В набоковедении принято считать, что «рассказы Сирина несколько слабее его романов. Автор как будто делает в них опыты, экспериментирует» [6, с. 218]. Рассказы Набокова как часть метатекста, особенно их место в эволюции его русского творчества, еще недостаточно изучены. Детальный анализ русской прозы Набокова, в частности, его ранних рассказов в сопоставлении с романами, однако, позволяет проследить, как развиваются те или иные черты и мотивы творчества писателя, характерные элементы набоковского стиля.
Рассказы Набокова являются темой исследования для таких ученых, как Н. Артеменко-Толстая, Б. Бойд, Ю. Глобова, Ю. Левинг, О. Ронен, Н. Семенова, М. Шраер и др. Однако работы, посвященные рассказам Набокова, в основном сосредотачиваются на отдельных аспектах их поэтики, художественном своеобразии, изучаются в качестве обособленных текстов, в то время как проблема метатекста Набокова и эволюции его творчества остается малоизученной.
Цель данной статьи - на примере некоторых текстов Набокова проследить эволюцию развития характерных набоковских тем и мотивов в рассказах и романах русского периода.

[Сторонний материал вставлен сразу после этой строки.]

/-- R123, R138, R139, R150, checks 2 to 4: a frame from a DETACHING port is answered DETACHING; else an unknown code or a
body of a wrong length BAD_REQUEST, with no local captured; else a supervisor request from port B, C or D NOT_SUPERVISOR. The
refusal is captured if REFUSAL_HELD was clear, and nothing else changes. The port's record of the bits shifted out is the
model's (log entry 10). -/
def Obligations.RefusedBeforeDispatch : Prop :=
  ∀ (p : Port) (tag : Byte) (body : List Byte) (s : State), s.framed p → (s.port p).work = none →
    s.initialising = false → body.length ≤ 120 →
    let refused (code : Byte) (r : Result) (l : Option Local) : State := s.setPort p
      (((s.port p).afterFrame body.length).refusing ⟨code, tag, r, l, none, none, 0⟩ [])
    (∀ c : Code,
      (s.sweep.attachment.get p = .detaching →
        exec (requestCommand c p (.frame tag body)) s = .next (refused c.toByte .detaching none)) ∧
      (s.sweep.attachment.get p = .attached → lengthOk c body = false →
        exec (requestCommand c p (.frame tag body)) s = .next (refused c.toByte .badRequest none)) ∧
      (s.sweep.attachment.get p = .attached → lengthOk c body = true → c.supervisor = true → p ≠ .a →
        exec (requestCommand c p (.frame tag body)) s = .next (refused c.toByte .notSupervisor (refusalLocal c body)))) ∧
    ∀ code : Byte, Code.ofByte? code = none →
      exec (.unknownCodeFrame p code (.frame tag body)) s = .next
        (refused code (if s.sweep.attachment.get p = .detaching then .detaching else .badRequest) none)

/-- R144 to R148: the type byte of a request transaction brings the link to RECEIVING and changes nothing held. A frame error
sets LINK_ERROR and nothing else, and so does a transaction of unknown type when its first byte is complete; the rest of it sets
nothing, to its end. A transaction of fewer than eight clock edges sets nothing. A good frame while a request is in work is
discarded and sets OVERRUN. So the link goes from IDLE and HELD to RECEIVING, which remembers them, and back; WORKING stays; RDY
stays; and ATN is high where a condition has been set, and else stays (R114). The zeros shifted out are the model's record of
data-out (log entry 10). -/
def Obligations.LinkEventsSetStatesAndConditions : Prop :=
  ∀ (p : Port) (s : State), s.linkOn p = true → s.initialising = false →
    let event (c : Instr) (x : PortState) (l : LinkState) (sets : Bool) : Prop :=
      let t := s.setPort p x
      exec c s = .next t ∧ (t.port p).linkState = l ∧ t.rdy p = s.rdy p ∧ t.atn p = (sets || s.atn p)
    let now := (s.port p).linkState
    let entered : LinkState := match now with | .idle => .receivingFromIdle | .held => .receivingFromHeld | l => l
    let left : LinkState := match now with | .receivingFromIdle => .idle | .receivingFromHeld => .held | l => l
    (∀ c : Code, (s.port p).opened.isSome = true → event (requestCommand c p .typeByte)
      { s.port p with select := .request, dataOut := List.replicate 8 false } entered false) ∧
    (∀ (bytes : List Byte) (extra : Fin 8), (s.port p).framing = true → judge bytes extra = .frameError →
      event (.frameError p bytes extra) { s.port p with
        select := .high
        dataOut := List.replicate (8 * (bytes.length + 1) + extra) false
        conditions := { (s.port p).conditions with linkError := true } } left true) ∧
    (∀ (n : Nat) (t : OtherStretch), (s.port p).opened = some n → t.first ≠ 0xA5#8 → t.first ≠ 0x5A#8 →
      8 ≤ n + t.stretch.edges →
      event (.unknownTransaction p t) { s.port p with
        select := if t.stretch.ends then .high else .unknown
        dataOut := List.replicate (n + t.stretch.edges) false
        conditions := { (s.port p).conditions with linkError := true } } now true) ∧
    (∀ t : OtherStretch, (s.port p).select = .unknown →
      event (.unknownTransaction p t) { s.port p with
        select := if t.stretch.ends then .high else .unknown
        dataOut := (s.port p).dataOut ++ List.replicate t.stretch.edges false } now false) ∧
    (∀ (n : Nat) (first : Byte) (t : Stretch), (s.port p).opened = some n → n + t.edges < 8 →
      ∀ c ∈ [Instr.unknownTransaction p ⟨first, t⟩, .responseTransaction p t],
        event c { s.port p with
          select := if t.ends then .high else .opening (n + t.edges)
          dataOut := List.replicate (n + t.edges) false } now false) ∧
    (∀ (code tag : Byte) (body : List Byte), (s.port p).framing = true → (s.port p).work.isSome = true →
      body.length ≤ 120 →
      event (.overrun p code (.frame tag body)) { (s.port p).closing body.length with
        conditions := { (s.port p).conditions with overrun := true } } .working true)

Б. Бойд пишет о рассказе «Круг» как о «спутнике» романа «Дар», который во время работы над романом отделился в самостоятельное произведение. По мнению Б. Бойда, «рассказ служит лучшим доказательством того, с какой ясностью Набоков видел вымышленные им миры задолго до их превращения из ярких паров воображения в кристалл его прозы» [1, с. 473]. У каждого романа Набокова есть
такие маленькие спутники в виде более ранних стихотворений, драматических произведений или рассказов, в которых в той или иной степени проявляются черты вызревающих романов. Иногда рассказы дают нам практически точную миниатюрную копию, представляют собой «двойника» того или иного романа (например, «Волшебник» для «Лолиты»), иногда лишь тот или иной образ или отдельные его черты проявятся в зрелых романах (так, нелюдимый гениальный композитор Бахман преобразится в шахматного маэстро Лужина, любовный треугольник из «Венецианки» перенесется в роман «Король, дама, валет», странные обряды вокруг пожизненного заключенного из «Говорят по-русски» и сквозистый образ Романтовского с его летающей походкой из «Королька» отразятся в «Приглашении на казнь»). «Гусеницы» рассказов превратятся в «бабочек». Эти бабочки позже изменятся и мимикрируют под чужеродную среду обитания -английский язык, отразившись в зеркалах авторских переводов.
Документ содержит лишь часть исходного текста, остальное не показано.